In the world of data science and analytics these days, we are all faced with the key question of what technique or methodology solves which problem. During many of the interviews I have conducted over the last several years, I have heard all fancy algorithms being paraded around, without candidates really understanding why those are to be used. The most common ones I hear from candidates are: support vector machines without understanding what support vectors are, deep learning without understanding what neural networks are, random forests without understanding what really makes them random, and naive Bayes classifier without understanding why it is called ‘naive.’
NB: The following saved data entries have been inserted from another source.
/-- Custom1 funct3 101. -/
def decodeCustom1_5 (f : Fields) : Except Reject Instr :=
  match f.f7 with
  | 0x0#7 => mbz (f.d == 0) (.ok (.qpush f.a f.b))
  | 0x1#7 => mbz (f.b == 0) (.ok (.qpop f.d f.a))
  | 0x2#7 => mbz (f.b == 0) (.ok (.qtrypop f.d f.a))
  | 0x3#7 => mbz (f.d == 0 && f.b == 0) (.ok (.qflush f.a))
  | _ => .error .unassigned

/-- Custom1 funct3 110. -/
def decodeCustom1_6 (f : Fields) : Except Reject Instr :=
  match f.f7 with
  | 0x0#7 => mbz (f.b == 0) (.ok (.evpop f.d f.a))
  | 0x1#7 => mbz (f.b == 0) (.ok (.evwait f.d f.a))
  | 0x2#7 => mbz (f.d == 0 && f.b == 0) (.ok (.cpmark f.a))
  | 0x3#7 => .ok (.cpdump f.d f.a f.b)
  | 0x4#7 => mbz (f.d == 0) (.ok (.trace f.a f.b))
  | _ => .error .unassigned

/-- Custom2 funct3 000. -/
def decodeCustom2_0 (f : Fields) : Except Reject Instr :=
  match f.f7.extractLsb' 0 4 with
  | 0x0#4 => .ok (.vaddVv f.d f.a f.b (f.f7.extractLsb' 4 3))
  | 0x1#4 => .ok (.vsubVv f.d f.a f.b (f.f7.extractLsb' 4 3))
  | 0x2#4 => .ok (.vmulVv f.d f.a f.b (f.f7.extractLsb' 4 3))
  | 0x3#4 => .ok (.vmulhVv f.d f.a f.b (f.f7.extractLsb' 4 3))
  | 0x4#4 => .ok (.vmulhuVv f.d f.a f.b (f.f7.extractLsb' 4 3))
  | 0x5#4 => .ok (.vminVv f.d f.a f.b (f.f7.extractLsb' 4 3))
  | 0x6#4 => .ok (.vminuVv f.d f.a f.b (f.f7.extractLsb' 4 3))
  | 0x7#4 => .ok (.vmaxVv f.d f.a f.b (f.f7.extractLsb' 4 3))
  | 0x8#4 => .ok (.vmaxuVv f.d f.a f.b (f.f7.extractLsb' 4 3))
  | 0x9#4 => .ok (.vandVv f.d f.a f.b (f.f7.extractLsb' 4 3))
  | 0xa#4 => .ok (.vorVv f.d f.a f.b (f.f7.extractLsb' 4 3))
  | 0xb#4 => .ok (.vxorVv f.d f.a f.b (f.f7.extractLsb' 4 3))
  | 0xc#4 => .ok (.vsllVv f.d f.a f.b (f.f7.extractLsb' 4 3))
  | 0xd#4 => .ok (.vsrlVv f.d f.a f.b (f.f7.extractLsb' 4 3))
  | 0xe#4 => .ok (.vsraVv f.d f.a f.b (f.f7.extractLsb' 4 3))
  | _ => .ok (.vmergeVv f.d f.a f.b (f.f7.extractLsb' 4 3))

/-- Custom2 funct3 001. -/
def decodeCustom2_1 (f : Fields) : Except Reject Instr :=
  match f.f7.extractLsb' 0 4 with
  | 0x0#4 => .ok (.vaddVx f.d f.a f.b (f.f7.extractLsb' 4 3))
  | 0x1#4 => .ok (.vsubVx f.d f.a f.b (f.f7.extractLsb' 4 3))
  | 0x2#4 => .ok (.vmulVx f.d f.a f.b (f.f7.extractLsb' 4 3))
  | 0x3#4 => .ok (.vmulhVx f.d f.a f.b (f.f7.extractLsb' 4 3))
  | 0x4#4 => .ok (.vmulhuVx f.d f.a f.b (f.f7.extractLsb' 4 3))
  | 0x5#4 => .ok (.vminVx f.d f.a f.b (f.f7.extractLsb' 4 3))
  | 0x6#4 => .ok (.vminuVx f.d f.a f.b (f.f7.extractLsb' 4 3))
  | 0x7#4 => .ok (.vmaxVx f.d f.a f.b (f.f7.extractLsb' 4 3))
  | 0x8#4 => .ok (.vmaxuVx f.d f.a f.b (f.f7.extractLsb' 4 3))
  | 0x9#4 => .ok (.vandVx f.d f.a f.b (f.f7.extractLsb' 4 3))
  | 0xa#4 => .ok (.vorVx f.d f.a f.b (f.f7.extractLsb' 4 3))
  | 0xb#4 => .ok (.vxorVx f.d f.a f.b (f.f7.extractLsb' 4 3))
  | 0xc#4 => .ok (.vsllVx f.d f.a f.b (f.f7.extractLsb' 4 3))
  | 0xd#4 => .ok (.vsrlVx f.d f.a f.b (f.f7.extractLsb' 4 3))
  | 0xe#4 => .ok (.vsraVx f.d f.a f.b (f.f7.extractLsb' 4 3))
  | _ => .ok (.vmergeVx f.d f.a f.b (f.f7.extractLsb' 4 3))

/-- Custom2 funct3 010. -/
def decodeCustom2_2 (f : Fields) : Except Reject Instr :=
  match f.f7.extractLsb' 0 4 with
  | 0x0#4 => .ok (.vfaddVv f.d f.a f.b (f.f7.extractLsb' 4 3))
  | 0x1#4 => .ok (.vfsubVv f.d f.a f.b (f.f7.extractLsb' 4 3))
  | 0x2#4 => .ok (.vfmulVv f.d f.a f.b (f.f7.extractLsb' 4 3))
  | 0x3#4 => .ok (.vfdivVv f.d f.a f.b (f.f7.extractLsb' 4 3))
  | 0x4#4 => .ok (.vfminVv f.d f.a f.b (f.f7.extractLsb' 4 3))
  | 0x5#4 => .ok (.vfmaxVv f.d f.a f.b (f.f7.extractLsb' 4 3))
  | 0x6#4 => .ok (.vfmaVv f.d f.a f.b (f.f7.extractLsb' 4 3))
  | 0x7#4 => .ok (.vfmsVv f.d f.a f.b (f.f7.extractLsb' 4 3))
  | 0x8#4 => .ok (.vfnmaVv f.d f.a f.b (f.f7.extractLsb' 4 3))
  | 0x9#4 => mbz (f.a == 0) (.ok (.vfsqrt f.d f.b (f.f7.extractLsb' 4 3)))
  | 0xa#4 => mbz (f.a == 0) (.ok (.vfclass f.d f.b (f.f7.extractLsb' 4 3)))
  | _ => .error .unassigned

/-- Custom2 funct3 011. -/
def decodeCustom2_3 (f : Fields) : Except Reject Instr :=
  match f.f7.extractLsb' 0 4 with
  | 0x0#4 => .ok (.vfaddVf f.d f.a f.b (f.f7.extractLsb' 4 3))
  | 0x1#4 => .ok (.vfsubVf f.d f.a f.b (f.f7.extractLsb' 4 3))
  | 0x2#4 => .ok (.vfmulVf f.d f.a f.b (f.f7.extractLsb' 4 3))
  | 0x3#4 => .ok (.vfdivVf f.d f.a f.b (f.f7.extractLsb' 4 3))
  | 0x4#4 => .ok (.vfminVf f.d f.a f.b (f.f7.extractLsb' 4 3))
  | 0x5#4 => .ok (.vfmaxVf f.d f.a f.b (f.f7.extractLsb' 4 3))
  | 0x6#4 => .ok (.vfmaVf f.d f.a f.b (f.f7.extractLsb' 4 3))
  | 0x7#4 => .ok (.vfmsVf f.d f.a f.b (f.f7.extractLsb' 4 3))
  | 0x8#4 => .ok (.vfnmaVf f.d f.a f.b (f.f7.extractLsb' 4 3))
  | _ => .error .unassigned

/-- Custom2 funct3 100. -/
def decodeCustom2_4 (f : Fields) : Except Reject Instr :=
  match f.f7.extractLsb' 0 4 with
  | 0x0#4 => mbz (f.d.extractLsb' 3 2 == 0) (.ok (.vcmpEq (f.d.extractLsb' 0 3) f.a f.b (f.f7.extractLsb' 4 3)))
  | 0x1#4 => mbz (f.d.extractLsb' 3 2 == 0) (.ok (.vcmpNe (f.d.extractLsb' 0 3) f.a f.b (f.f7.extractLsb' 4 3)))
  | 0x2#4 => mbz (f.d.extractLsb' 3 2 == 0) (.ok (.vcmpLt (f.d.extractLsb' 0 3) f.a f.b (f.f7.extractLsb' 4 3)))
  | 0x3#4 => mbz (f.d.extractLsb' 3 2 == 0) (.ok (.vcmpLtu (f.d.extractLsb' 0 3) f.a f.b (f.f7.extractLsb' 4 3)))
  | 0x4#4 => mbz (f.d.extractLsb' 3 2 == 0) (.ok (.vcmpLe (f.d.extractLsb' 0 3) f.a f.b (f.f7.extractLsb' 4 3)))
  | 0x5#4 => mbz (f.d.extractLsb' 3 2 == 0) (.ok (.vcmpLeu (f.d.extractLsb' 0 3) f.a f.b (f.f7.extractLsb' 4 3)))
  | 0x6#4 => mbz (f.d.extractLsb' 3 2 == 0) (.ok (.vfcmpEq (f.d.extractLsb' 0 3) f.a f.b (f.f7.extractLsb' 4 3)))
  | 0x7#4 => mbz (f.d.extractLsb' 3 2 == 0) (.ok (.vfcmpLt (f.d.extractLsb' 0 3) f.a f.b (f.f7.extractLsb' 4 3)))
  | 0x8#4 => mbz (f.d.extractLsb' 3 2 == 0) (.ok (.vfcmpLe (f.d.extractLsb' 0 3) f.a f.b (f.f7.extractLsb' 4 3)))
  | 0x9#4 => mbz (f.d.extractLsb' 3 2 == 0) (.ok (.vfcmpUn (f.d.extractLsb' 0 3) f.a f.b (f.f7.extractLsb' 4 3)))
  | 0xa#4 => mbz (f.d.extractLsb' 3 2 == 0 && f.a.extractLsb' 3 2 == 0 && f.b.extractLsb' 3 2 == 0) (.ok (.vmand (f.d.extractLsb' 0 3) (f.a.extractLsb' 0 3) (f.b.extractLsb' 0 3) (f.f7.extractLsb' 4 3)))
  | 0xb#4 => mbz (f.d.extractLsb' 3 2 == 0 && f.a.extractLsb' 3 2 == 0 && f.b.extractLsb' 3 2 == 0) (.ok (.vmor (f.d.extractLsb' 0 3) (f.a.extractLsb' 0 3) (f.b.extractLsb' 0 3) (f.f7.extractLsb' 4 3)))
  | 0xc#4 => mbz (f.d.extractLsb' 3 2 == 0 && f.a.extractLsb' 3 2 == 0 && f.b.extractLsb' 3 2 == 0) (.ok (.vmxor (f.d.extractLsb' 0 3) (f.a.extractLsb' 0 3) (f.b.extractLsb' 0 3) (f.f7.extractLsb' 4 3)))
  | 0xd#4 => mbz (f.d.extractLsb' 3 2 == 0 && f.a == 0 && f.b.extractLsb' 3 2 == 0) (.ok (.vmnot (f.d.extractLsb' 0 3) (f.b.extractLsb' 0 3) (f.f7.extractLsb' 4 3)))
  | 0xe#4 => mbz (f.a == 0 && f.b.extractLsb' 3 2 == 0) (.ok (.vpopc f.d (f.b.extractLsb' 0 3) (f.f7.extractLsb' 4 3)))
  | _ => mbz (f.a == 0 && f.b.extractLsb' 3 2 == 0) (.ok (.vfirst f.d (f.b.extractLsb' 0 3) (f.f7.extractLsb' 4 3)))
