/-- The state of a die's dispatcher, recording unit and debug block. -/
structure Die where
  fqbase : Word
  fqsize : BitVec 16
  fqhead : BitVec 16
  fqtail : BitVec 16
  kcore : BitVec 13
  dropped : BitVec 32
  queues : List ServedQueue
  ready : List TaskEntry
  decrements : List Decrement
  stagings : List Staging
  rbbase : Word
  logn : BitVec 5
  en : Bool
  wrap : Bool
  tail : BitVec 32
  head : BitVec 32
  zerowait : Word
  recDropped : BitVec 32
  step : BitVec 32
  t0 : Word
  data : Word
  dbgBusy : Option Nat
  result : BitVec 3
  den : Bool
  holdtmo : BitVec 40
  dumpbase : Word
  dumpsize : BitVec 16
  dumpnext : BitVec 16
  hitctx : BitVec 17
  hit : Bool
  lbp : Vector Breakpoint 4
  lbpsel : Word
  mhz : Nat
  stopped : Bool
  /-- the cycle count at the last change of clock, and the 3.0 GHz cycle at which it was taken -/
  cycBase : Nat
  cycAt : Nat
  deriving DecidableEq, Repr

/-- A request at a home slice (R181): its cluster, its context if it is a demand request, and the fill if it is one of working-set staging. `elem`
marks the element read of a vector load that has retired (R204). -/
structure SlotReq where
  g : Nat
  cid : Nat
  fill : Option (Xlat × BitVec 12 × Bool)
  elem : Bool
  deriving DecidableEq, Repr

/-- The state of a home slice (R181, R185, R236 to R239). A source of the token bucket is a cluster, or 2048 + host port. -/
structure Slice where
  /-- requests in the request slots -/
  held : List SlotReq
  /-- requests that wait for a slot in a cluster's miss buffer, oldest first -/
  waiting : List SlotReq
  peak : BitVec 5
  waits : BitVec 32
  accst : BitVec 6
  refusals : BitVec 32
  /-- tokens each source has used in the current window -/
  used : Table Nat
  q : BitVec 8
  w : BitVec 16
  d : BitVec 4
  /-- the quota values that have not reached this slice, with when they were written, and a Q that waits for the window boundary (R237) -/
  unreached : List (Nat × Word)
  nextQ : Option (BitVec 8)
  /-- the moment for which the buckets were last brought up to date -/
  window : Nat
  /-- accepted sends not yet applied, in order of acceptance; forced ones that wait for a reserved slot (R239) -/
  pend : List AccSend
  forcedWait : List AccSend
  deriving DecidableEq, Repr

/-- The states of a tile (R212). -/
inductive TileState | h | s | e | m | f
  deriving DecidableEq, Repr

/-- A declared tile (R208, R209): its descriptor, the translations of its pages, the sectors it covers per line, its home
slice, its state and who holds it. `flight` is what a forward carries while the tile is in F (R223). -/
structure Tile where
  pa : Nat
  va : Word
  rows : Nat
  rowBytes : Nat
  pitch : Nat
  fmt : BitVec 5
  tensor : BitVec 12
  keep : Bool
  pages : Pages
  sectors : Table (BitVec 8)
  home : Nat
  st : TileState
  holders : List Nat
  dst : Nat
  /-- the core whose TFWD entry holds the forward (R231), and the task that issued it, with its tensor ID at issue (R216) -/
  fwdCore : Nat
  fwdTask : Word
  fwdTid : BitVec 12
  flight : Table L2Line
  deriving DecidableEq, Repr

/-- A launch that a dispatcher has taken (R305 to R307): its record, where it came from, its gang, and how it stands. -/
structure Launch where
  lseq : Nat
  recVa : Word
  satp : Word
  record : List Word
  die : Nat
  /-- the context that executed LAUNCH, if one did -/
  issuer : Option Nat
  tt : Option Nat
  queue : Option Nat
  /-- the slot index in that queue, the task that executed LAUNCH, and the completion record that the launch event names -/
  slot : Nat
  issTask : Word
  evVa : Word
  /-- the keys of its gang's members, member 0 first; empty when it is no gang -/
  gang : List Nat
  running : Bool
  /-- tasks live (R307) -/
  live : Nat
  /-- exit values of the control contexts that have executed HEXIT, by rank -/
  exits : Table Word
  /-- TSEQ counters, by die (R315) -/
  tseq : Table Nat
  /-- task stacks in use -/
  stacksUsed : List Nat
  /-- the copy pattern's unreleased entries: (index, the four words), its stage counter and its cluster (R291, R292) -/
  pattern : Table (List Word)
  stage : Nat
  patCluster : Option Nat
  /-- the root task record, in task mode -/
  root : Option TaskEntry
  /-- enqueue time and L terms of R331: 6h + 48k for its path -/
  enqueued : Nat
  path : Nat
  /-- the host port whose doorbell it was taken from, where no LAUNCH enqueued it (R363) -/
  port : Nat
  /-- its contexts are being stopped and ended (R313) -/
  stopping : Bool
  deriving DecidableEq, Repr

/-- A pattern entry that has been released and waits for a place of its cluster's copy queue (R286, R292): its launch's key, its cluster, the launch as
it stood, and the entry's words. -/
structure Released where
  key : Nat
  g : Nat
  launch : Launch
  words : List Word
  deriving DecidableEq, Repr

/-- A saved or parked context, or a parked record that never ran (R114 to R116, R332, R337). The save record itself stands in
memory; this is what the dispatcher and service slot keep beside it: where it was written, what it may resume as, and what
the record has no field for. -/
structure Saved where
  key : Nat
  cid : Nat
  fixedAt : Nat
  memAt : Nat
  launch : Nat
  rank : Nat
  task : Option TaskEntry
  hstarted : Bool
  hasCtx : Bool
  scounteren : BitVec 32
  senvcfg : Word
  /-- its pending wait, with the translated object and destination that the record has no field for -/
  wait : Option Wait
  wake : Option Wake
  lost : Bool
  claimed : Bool
  prioMax : BitVec 3
  /-- the fault-queue entry that names it -/
  fq : Option Nat
  /-- it may be restored now -/
  wants : Bool
  gang : Bool
  /-- the TRESUME that resumes it, as its start record names it -/
  resume : Option Wake
  /-- qtstg of its thread (R329) -/
  stg : Word
  /-- the task whose TKILL ended this control context, while helpers of its core are still to end (R337) -/
  ending : Option Word
  deriving DecidableEq, Repr

/-- A time-triggered entry (R312, R313): its words, whether a launch waits under OVR = queue, and the clusters of its placement. -/
structure TTEntry where
  record : Word
  period : BitVec 40
  phase : BitVec 40
  en : Bool
  ovr : BitVec 2
  die : BitVec 4
  skips : BitVec 40
  satp : Word
  waiting : Bool
  last : Option Nat
  placed : List Nat
  /-- when it last fired -/
  fired : Option Nat
  deriving DecidableEq, Repr

/-- A sealed session (R389). -/
structure Session where
  valid : Bool
  port : Bool
  kslot : BitVec 6
  owner : Word
  iv : BitVec 96
  sbase : Word
  slimit : Word
  deriving DecidableEq, Repr

/-- An entry of a compared write stream (R382): the A-relative line, the bytes written, and the writer. -/
structure StreamEntry where
  line : Nat
  settle : Bool
  mask : BitVec 128
  data : LineData
  task : Word
  launch : Nat
  deriving DecidableEq, Repr

/-- Replay compare mode (R381 to R383): the streams of each stack of A and of its twin, the entry counts per line, and the lines
that accepted accumulates have left to settle. -/
structure Replay where
  cmp : Bool
  haltdiv : Bool
  divseen : Bool
  streamA : Table (List StreamEntry)
  streamB : Table (List StreamEntry)
  counts : Table Nat
  /-- lines that an accepted accumulate has left to settle, with the task of the last one -/
  unsettled : Table Word
  reported : List Nat
  /-- the contexts that HALTDIV has halted (R383) -/
  halted : List Nat
  deriving DecidableEq, Repr

/-- What a host request through BAR2 was answered (R386). -/
inductive HostReply
  | none
  | data (v : Word)
  | unsupported
  | line (d : LineData)
  /-- SPDM GET_MEASUREMENTS (R394): slot 0 with the fuse configuration and the harvest map, then slots 1 to 4 -/
  | report (fuses : BitVec 256) (absent : Option (BitVec 4)) (slots : List (BitVec 256))
  deriving DecidableEq, Repr

/-- The host side, the firmware's secrets and the bring-up results (R385 to R396). -/
structure HostSide where
  up : Bool
  absent : Option (BitVec 4)
  moduleId : BitVec 12
  measurements : List (BitVec 256)
  cxl : BitVec 2
  tdi : BitVec 2
  refuseBar2 : Bool
  keys : Table (BitVec 256)
  peers : List Nat
  /-- peers and routes that do not answer: their requests end by timeout (R196, R392) -/
  mutePeers : List Nat
  /-- lines of device HBM of which a host holds a copy, each with the port through which it does -/
  hostLines : List (Nat × Nat)
  /-- the ports that have been reported to firmware (R399) -/
  reported : List Nat
  fwLog : Nat
  alarms : Nat
  ppm : Int
  freeRun : Bool
  /-- what the slew has gathered, in millionths of a nanosecond -/
  drift : Int
  /-- the alarm policy in force (R394): 0 log, 1 lock, 2 erase -/
  policy : Nat
  fuses : BitVec 256
  /-- the mailboxes of the ports (R386): a port's stands at 65,536 × port -/
  mailbox : Memory
  reply : HostReply
  deriving DecidableEq, Repr

/-- Who acts in a turn of the schedule. -/
inductive Actor
  /-- the instruction at a context's pc issues, or the one retires that had left the rotation -/
  | ctx (cid : Nat)
  /-- the instruction at a context's pc issues and leaves the rotation until its reply, its divider or the end of its wait (R98) -/
  | ctxAway (cid : Nat)
  /-- an event row of the table happens, with its operands -/
  | event (i : Instr) (a : EventArgs)
  /-- a core's L1 I-cache loses a line, or a cluster's TLBs lose a page: replacement, which the spec leaves to hardware -/
  | evictI (core line : Nat)
  | evictTlb (g va : Nat)
  deriving DecidableEq, Repr

/-- One turn of the schedule: how long the timebase and the arithmetic clock run before it, and who acts. -/
structure Turn where
  ns : Nat
  cycles : Nat
  actor : Actor
  deriving DecidableEq, Repr

/-- The state of the module. `agenda` is the schedule: the order in which agents act, which the spec leaves open, held as plain
data (log entry 6); with an empty agenda the barrel of the current core issues. -/
structure State where
  ctxs : Table Ctx
  cores : Table Core
  clusters : Table Cluster
  dies : Table Die
  slices : Table Slice
  stackCmds : Table (List StackCmd)
  mem : Memory
  tiles : List Tile
  launches : Table Launch
  /-- pattern entries that have been released and wait to run, oldest first (R292) -/
  released : List Released
  /-- the launch sequence that the next launch takes, and the next key of a launch and of a saved context -/
  lseq : Nat
  nextKey : Nat
  saved : List Saved
  tt : Table TTEntry
  sessions : Table Session
  classes : Table (BitVec 2)
  sampctl : BitVec 40
  pulses : Nat
  /-- when the last pulse fell (R379) -/
  pulsed : Option Nat
  replay : Replay
  qmstage : Word
  qmquota : Word
  qmtmo : Word
  qmaging : Word
  qmresid : Word
  sends : List AccSend
  /-- answers on their way back to a core: accepted or refused -/
  answers : List (Bool × AccSend)
  host : HostSide
  /-- the timebase in ns since reset, with the epoch firmware stepped it by (R12) -/
  now : Nat
  /-- arithmetic cycles at 3.0 GHz since reset -/
  arith : Nat
  /-- the context that is issuing, as global core × 12 + context -/
  cur : Nat
  /-- the operands of the event being carried out -/
  ev : EventArgs
  agenda : List Turn
  /-- the model's own counter, to which free values are applied (log entry 5) -/
  free : Nat
  deriving DecidableEq, Repr

/-- No translation: what a wait that has no translated object holds. -/
def Xlat.none : Xlat := ⟨0, 0, .io, 0, 0, false, false, 0, 0⟩

/-- A breakpoint register at reset (R372). -/
def Breakpoint.off : Breakpoint := ⟨0, 0, 0⟩

/-- The reset value of qfdisp (R113). -/
def qfdispReset : Word := 0x0015555500005555#64

/-- qvtype of every new thread: VILL set, ETYPE and VL 0 (R140). -/
def qvtypeReset : Word := 0x8000000000000000#64

/-- m1 all ones, m2 to m7 zero (R144). -/
def masksReset : Vector (BitVec 1024) 7 := #v[BitVec.allOnes 1024, 0, 0, 0, 0, 0, 0]

/-- A context after module reset. The device CSRs have the values the spec states; every other register is at the value log
entries 1 and 3 name (zero, an RV64 mstatus, delegation of every cause but ECALL from S, and one PMP entry open to all). -/
def Ctx.reset : Ctx where
  status := .idle
  priv := .u
  pc := 0
  x := Vector.replicate 32 0
  f := Vector.replicate 32 0
  fflags := 0
  frm := 0
  mstatus := 0x0000000A00000000#64
  stvec := 0
  sscratch := 0
  sepc := 0
  scause := 0
  stval := 0
  satp := 0
  scounteren := 0
  senvcfg := 0
  mtvec := 0
  medeleg := 0x00070000FF00B1FF#64
  mideleg := 0
  mscratch := 0
  mepc := 0
  mcause := 0
  mtval := 0
  mcounteren := 7
  menvcfg := 0x4000000000000000#64
  mcountinhibit := 0
  pmpcfg := #v[0x1F, 0, 0, 0, 0, 0, 0, 0, 0, 0, 0, 0, 0, 0, 0, 0]
  pmpaddr := #v[0x003FFFFFFFFFFFFF, 0, 0, 0, 0, 0, 0, 0, 0, 0, 0, 0, 0, 0, 0, 0]
  instret := 0
  qtid := 0
  qvtype := qvtypeReset
  qvwin := 0
  qvrot := 0
  qmxcap := 0
  qtensid := 0
  qvstat := 0
  qloop := 0
  loopStart := 0
  qprio := 0
  prioMax := 0
  qfdisp := qfdispReset
  qtstg := 0
  masks := masksReset
  bp := #v[Breakpoint.off, Breakpoint.off, Breakpoint.off, Breakpoint.off]
  reservation := none
  lostBy := none
  packet := none
  launch := 0
  rank := 0
  task := none
  hstarted := false
  wait := none
  wake := none
  request := none
  stop := none
  haltReq := false
  stepReq := false
  claimed := false
  held := none
  lost := false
The package driven languages of data science like R, Python, SAS, etc have made it extraordinarily easy for people to use all these complex algorithms without actually understanding the underlying statistics, mathematics, and optimization principles. This is called the famous “hammer and nail analogy.” When you have a hammer everything looks like a nail. It has become commonplace for people to use R or Python and to try all algorithms and simply pick the one with high accuracy measures, without really understanding what the business needs and the problem needs. Not all problems require deep learning. No really, they don’t! Some of the common challenges in the insurance industry for example, may simply need association rule mining or decision trees. Some may need more complex modeling and simulation for risk-based analyses.
One of the first exercises I used to give to my doctoral assistants in research or my team in industry was to code an entire algorithm without using any packages in R or Python. This gives candidates a deep understanding of the internal workings of algorithms. Data Science and Analytics are part art and part science. Use it wisely. Your goal is to solve a business challenge and drive business value, not to show off what technique is the latest and greatest trend on social media. Do not use a chainsaw where a scalpel will do.